* DATASET RECORDS:
theorem execConversionPassStart_within {Ma Na ba : Nat} {s₀ : State} {t : Nat} {s : State}
    (hF : Foot Ma Na ba 0x19100000000000002000b6 0x0 (0)) (hS : Within Ma Na ba s₀ (s.advance t)) :
    Ends Ma Na ba s₀ (execConversionPassStart t s) := by
  unfold execConversionPassStart
  refine Ends.mk ?_
  refine State.passStart_within (hF.drop (by decide)) ?_
  assumption

theorem execRowSlotStart_within {Ma Na ba : Nat} {s₀ : State} {slot : SlotLight} {s : State}
    (hF : Foot Ma Na ba 0x400000000000000021000401003080030000000000000001fbc 0x0 (0)) (hS : Within Ma Na ba s₀ (s.advance slot.t)) :
    Ends Ma Na ba s₀ (execRowSlotStart slot s) := by
  unfold execRowSlotStart
  refine Ends.mk ?_
  refine State.rowSlot_within (hF.drop (by decide)) ?_
  assumption

theorem execSampleDelivery_within {Ma Na ba : Nat} {s₀ : State} {t : Nat} {s : State}
    (hF : Foot Ma Na ba 0x90 0x0 (0)) (hS : Within Ma Na ba s₀ (s.advance t)) :
    Ends Ma Na ba s₀ (execSampleDelivery t s) := by
  unfold execSampleDelivery
  refine Ends.mk ?_
  refine State.onStripes_within (hF.drop (by decide)) ?_ ?_
  · intro t0 w1
    refine State.deliver_within (hF.drop (by decide)) ?_
    assumption
  assumption

theorem execConversionEnd_within {Ma Na ba : Nat} {s₀ : State} {t : Nat} {s : State}
    (hF : Foot Ma Na ba 0x100000000000000000000000000000000000010008000000000002494 0x0 (0)) (hS : Within Ma Na ba s₀ (s.advance t)) :
    Ends Ma Na ba s₀ (execConversionEnd t s) := by
  unfold execConversionEnd
  refine Ends.mk ?_
  refine State.passEnd_within (hF.drop (by decide)) ?_
  assumption

/-! ## Pipeline -/

theorem State.histEcc_within {Ma Na ba : Nat} {s₀ : State} {s : State} {v : View} {c : Nat} {i : Nat} {seq : Nat} {slot : Nat} {late : Bool}
    (hF : Foot Ma Na ba 0x3000000000000000000000000000 0x0 (0)) (hS : Within Ma Na ba s₀ s) :
    Within Ma Na ba s₀ (State.histEcc s v c i seq slot late) := by
  unfold State.histEcc
  split
  · assumption
  extract_lets -merge +onlyGivenNames y0
  refine Within.foldl ?_ ?_
  · intro t1 x2 w3
    refine State.countEcc_within (hF.drop (by decide)) ?_
    assumption
  assumption

theorem State.writeHistory_within {Ma Na ba : Nat} {s₀ : State} {s : State} {v : View} {h : History} {y : Nat} {codes : List Nat}
    (hF : Foot Ma Na ba 0x380 0x0 (0)) (hS : Within Ma Na ba s₀ s) :
    Within Ma Na ba s₀ (State.writeHistory s v h y codes) := by
  unfold State.writeHistory
  extract_lets -merge +onlyGivenNames y0
  extract_lets -merge +onlyGivenNames y1
  extract_lets -merge +onlyGivenNames y2
  refine have w3 : Within Ma Na ba s₀ y2 := ?_; ?_
  · refine Within.setBytes (hF.any (by decide)) (hF.any (by decide)) ?_
    assumption
  clear_value y2
  refine Within.upd_pipe (hF.any (by decide)) ?_
  assumption

theorem State.noteHistory_within {Ma Na ba : Nat} {s₀ : State} {s : State} {v : View} {c : Nat} {i : Nat} {seq : Nat} {hist : Nat → HistOf}
    (hF : Foot Ma Na ba 0x380 0x0 (0)) (hS : Within Ma Na ba s₀ s) :
    Within Ma Na ba s₀ (State.noteHistory s v c i seq hist) := by
  unfold State.noteHistory
  refine Within.ite ?_ ?_
  · refine Within.foldl ?_ ?_
    · intro t0 x1 w2
      split
      · refine Within.ite ?_ ?_
        · refine Within.foldl ?_ ?_
          · intro t3 x4 w5
            refine State.writeHistory_within (hF.drop (by decide)) ?_
            assumption
          assumption
        assumption
      assumption
    assumption
  assumption

theorem State.commitHistory_within {Ma Na ba : Nat} {s₀ : State} {s : State} {v : View} {c : Nat}
    (hF : Foot Ma Na ba 0x380 0x0 (0)) (hS : Within Ma Na ba s₀ s) :
    Within Ma Na ba s₀ (State.commitHistory s v c) := by
  unfold State.commitHistory
  extract_lets -merge +onlyGivenNames y0
  extract_lets -merge +onlyGivenNames y1
  extract_lets -merge +onlyGivenNames y2
  refine have w3 : Within Ma Na ba s₀ y2 := ?_; ?_
  · refine Within.foldl ?_ ?_
    · intro t4 x5 w6
      refine State.historyHeader_within (hF.drop (by decide)) ?_
      assumption
    assumption
  clear_value y2
  refine Within.upd_pipe (hF.any (by decide)) ?_
  assumption

theorem State.modProgress_within {Ma Na ba : Nat} {s₀ : State} {s : State} {p : Progress} {f : Progress → Progress}
    (hF : Foot Ma Na ba 0x80 0x0 (0)) (hS : Within Ma Na ba s₀ s) :
    Within Ma Na ba s₀ (State.modProgress s p f) := by
  unfold State.modProgress
  refine Within.upd_pipe (hF.any (by decide)) ?_
  assumption

theorem State.noteSeamMiss_within {Ma Na ba : Nat} {s₀ : State} {s : State} {p : Progress}
    (hF : Foot Ma Na ba 0x3000000000000000000000080 0x0 (0)) (hS : Within Ma Na ba s₀ s) :
    Within Ma Na ba s₀ (State.noteSeamMiss s p) := by
  unfold State.noteSeamMiss
  extract_lets -merge +onlyGivenNames y0
  refine have w1 : Within Ma Na ba s₀ y0 := ?_; ?_
  · refine Within.setB .PIPE_STATUS 0 0 rfl (hF.may (by decide)) ?_
    assumption
  clear_value y0
  extract_lets -merge +onlyGivenNames y2
  refine have w3 : Within Ma Na ba s₀ y2 := ?_; ?_
  · refine Within.ite ?_ ?_
    · assumption
    refine Within.satF .PIPE_CNT 0 0 rfl (hF.may (by decide)) ?_
    assumption
  clear_value y2
  refine State.modProgress_within (hF.drop (by decide)) ?_
  assumption

theorem State.noteHistMiss_within {Ma Na ba : Nat} {s₀ : State} {s : State} {p : Progress} {miss : Bool}
    (hF : Foot Ma Na ba 0x3000000000000000000000080 0x0 (0)) (hS : Within Ma Na ba s₀ s) :
    Within Ma Na ba s₀ (State.noteHistMiss s p miss) := by
  unfold State.noteHistMiss
  refine Within.ite ?_ ?_
  · refine State.modProgress_within (hF.drop (by decide)) ?_
    refine Within.satF .PIPE_CNT 0 0 rfl (hF.may (by decide)) ?_
    refine Within.setB .PIPE_STATUS 0 0 rfl (hF.may (by decide)) ?_
    assumption
  assumption

theorem State.noteUnrepaired_within {Ma Na ba : Nat} {s₀ : State} {s : State} {n : Nat}
    (hF : Foot Ma Na ba 0x3000000000000000000000000 0x0 (0)) (hS : Within Ma Na ba s₀ s) :
    Within Ma Na ba s₀ (State.noteUnrepaired s n) := by
  unfold State.noteUnrepaired
  refine Within.ite ?_ ?_
  · assumption
  refine Within.satF .PIPE_CNT 0 0 rfl (hF.may (by decide)) ?_
  refine Within.setB .PIPE_STATUS 0 0 rfl (hF.may (by decide)) ?_
  assumption

theorem State.processLine_within {Ma Na ba : Nat} {s₀ : State} {s : State} {v : View} {p : Progress} {line : Nat} {late : Bool}
    (hF : Foot Ma Na ba 0x3003000000000000000000000380 0x0 (0)) (hS : Within Ma Na ba s₀ s) :
    Within Ma Na ba s₀ (State.processLine s v p line late) := by
  unfold State.processLine
  extract_lets -merge +onlyGivenNames y0
  extract_lets -merge +onlyGivenNames y1
  extract_lets -merge +onlyGivenNames y2
  extract_lets -merge +onlyGivenNames y3
  extract_lets -merge +onlyGivenNames y4
  extract_lets -merge +onlyGivenNames y5
  extract_lets -merge +onlyGivenNames y6
  extract_lets -merge +onlyGivenNames y7
  extract_lets -merge +onlyGivenNames y8
  refine have w9 : Within Ma Na ba s₀ y8 := ?_; ?_
  · refine Within.foldl ?_ ?_
    · intro t10 x11 w12
      refine State.histEcc_within (hF.drop (by decide)) ?_
      assumption
    assumption
  clear_value y8
  extract_lets -merge +onlyGivenNames y13
  refine have w14 : Within Ma Na ba s₀ y13 := ?_; ?_
  · refine State.noteHistory_within (hF.drop (by decide)) ?_
    refine State.noteUnrepaired_within (hF.drop (by decide)) ?_
    refine State.noteHistMiss_within (hF.drop (by decide)) ?_
    assumption
  clear_value y13
  extract_lets -merge +onlyGivenNames y15
  refine have w16 : Within Ma Na ba s₀ y15 := ?_; ?_
  · refine State.modProgress_within (hF.drop (by decide)) ?_
    assumption
  clear_value y15
  extract_lets -merge +onlyGivenNames y17
  extract_lets -merge +onlyGivenNames y18
  refine have w19 : Within Ma Na ba s₀ y18 := ?_; ?_
  · refine Within.upd_pipe (hF.any (by decide)) ?_
    assumption
  clear_value y18
  refine Within.ite ?_ ?_
  · refine State.commitHistory_within (hF.drop (by decide)) ?_
    assumption
  assumption

theorem State.releaseLine_within {Ma Na ba : Nat} {s₀ : State} {s : State} {c : Nat} {line : Nat} {late : Bool}
    (hF : Foot Ma Na ba 0x3003000000000000000000000380 0x0 (0)) (hS : Within Ma Na ba s₀ s) :
    Within Ma Na ba s₀ (State.releaseLine s c line late) := by
  unfold State.releaseLine
  split
  · assumption
  extract_lets -merge +onlyGivenNames y0
  extract_lets -merge +onlyGivenNames y1
  refine Within.ite ?_ ?_
  · assumption
  refine Within.ite ?_ ?_
  · refine Within.ite ?_ ?_
    · assumption
    refine Within.upd_pipe (hF.any (by decide)) ?_
    assumption
  refine State.processLine_within (hF.drop (by decide)) ?_
  assumption

theorem State.seamTimeout_within {Ma Na ba : Nat} {s₀ : State} {s : State}
    (hF : Foot Ma Na ba 0x3003000000000000000000000380 0x0 (0)) (hS : Within Ma Na ba s₀ s) :
    Within Ma Na ba s₀ (State.seamTimeout s) := by
  unfold State.seamTimeout
  split
  · assumption
  extract_lets -merge +onlyGivenNames y0
  extract_lets -merge +onlyGivenNames y1
  refine have w2 : Within Ma Na ba s₀ y1 := ?_; ?_
  · refine Within.upd_pipe (hF.any (by decide)) ?_
    assumption
  clear_value y1
  split
  · assumption
  extract_lets -merge +onlyGivenNames y3
  refine Within.ite ?_ ?_
  · refine State.processLine_within (hF.drop (by decide)) ?_
    refine State.noteSeamMiss_within (hF.drop (by decide)) ?_
    assumption
  refine State.processLine_within (hF.drop (by decide)) ?_
  assumption

theorem State.placeLine_within {Ma Na ba : Nat} {s₀ : State} {s : State} {p : Progress} {l : Line} {k : Nat}
    (hF : Foot Ma Na ba 0x400000000000000021000401000080000000000000000001f80 0x0 (0)) (hS : Within Ma Na ba s₀ s) :
    Within Ma Na ba s₀ (State.placeLine s p l k) := by
  unfold State.placeLine
  refine Within.ite ?_ ?_
  · refine State.previewLine_within (hF.drop (by decide)) ?_
    assumption
  refine Within.foldl ?_ ?_
  · intro t0 x1 w2
    refine State.placePart_within (hF.drop (by decide)) ?_
    assumption
  assumption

* AIM OF THE TASK:
Give back exactly the lines of the listing above that run from the line with "Within Ma Na ba s₀ (State.processLine" to the line with "extract_lets -merge +onlyGivenNames y4", inclusive.

* RESPONSE:
    Within Ma Na ba s₀ (State.processLine s v p line late) := by
  unfold State.processLine
  extract_lets -merge +onlyGivenNames y0
  extract_lets -merge +onlyGivenNames y1
  extract_lets -merge +onlyGivenNames y2
  extract_lets -merge +onlyGivenNames y3
  extract_lets -merge +onlyGivenNames y4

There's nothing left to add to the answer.